At the end of the article, Tim goes so far as to say, “Greater minds than mine, like the aforementioned Hans Urs von Balthasar, and [then] Fr. Robert Barron, have posited the possibility that all men could well be saved. Indeed, Fr. Barron even claims that as Catholics we “must” hold this to be a real possibility.

[Tim Staples continues.] In a word, both of these great men are wrong.” [my emphasis]

Joe was obviously very puzzled to hear such strong disagreement between these three ‘Big Dogs’ of Catholic theology. He also included some thoughts on the revelations about hell at Fatima which I will address as well. Most important, however, he shared that his struggling with this entire issue in the first place was catalyzed by the fact that the convicted mass murderer Charles Manson seems to be on his death bed in California.
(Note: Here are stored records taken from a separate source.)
-- ==== Sys2Proof/Machine/Step.lean ====
section
/-!
DEFINITION. One step of the machine: device events, then interrupt initiation or one instruction (10_state.md rules R23, R32, 60_exceptions.md
rules R171, R172); and the placing of an instruction where the next step fetches it.
-/

namespace Sys2Proof.Machine

/-- One step. A stopped processor changes nothing (10_state.md rule R32, log 8). A running one lets the device events of this boundary happen,
then initiates the keyboard interrupt if its condition holds (60_exceptions.md rule R171), else fetches, increments the PC and
executes one instruction (10_state.md rule R23). -/
def step (s : State) : Host.Outcome State Fault Refusal :=
  if s.clock then
    let b := atBoundary s
    if interruptTaken Config.supervisorInterruptible b then initiateInterrupt keyboardVector b
    else andThen (fetchInstr b) fun i => exec i (advancePC b)
  else .next s

/-- `s` with the instruction of bits `w` stored at pc, low byte first, and made ready to fetch it at the very next step: the clock enabled, no
device event at the coming boundary, and IE cleared if an interrupt would be initiated there. At `State.reset` only the memory changes (log 7). -/
def State.withFetchWord (s : State) (nbits w : Nat) : State :=
  { s with
    mem := if inDeviceRegion s.pc then s.mem else s.mem.setWord s.pc (BitVec.ofNat 16 (w % 2 ^ nbits))
    clock := true
    kbIE := s.kbIE && !interruptTaken Config.supervisorInterruptible s
    schedule := if s.schedule.isEmpty then [] else [] :: s.schedule }

end Sys2Proof.Machine
end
Joe is sincerely conflicted with the idea of praying for the soul of this monster.

[If you wish, you can read the entire article, Are There Souls in Hell Right Now? by clicking this link.]

This question placed me a bit in a tough position. It’s often  dangerous to get in between the Big Dogs, especially when you are a lone little puppy. As a puppy I acknowledge that in my faith I rest on the back and shoulders of the Big Dogs in history. We owe such a debt to those Apostles, and Saints, and great thinkers. Throughout history they struggled with the concepts about God and His plan, and tried to find the words to explain it all to us little dogs. With that said, and with all respect for the Big Dogs, I offer my little whimper to my friend’s question.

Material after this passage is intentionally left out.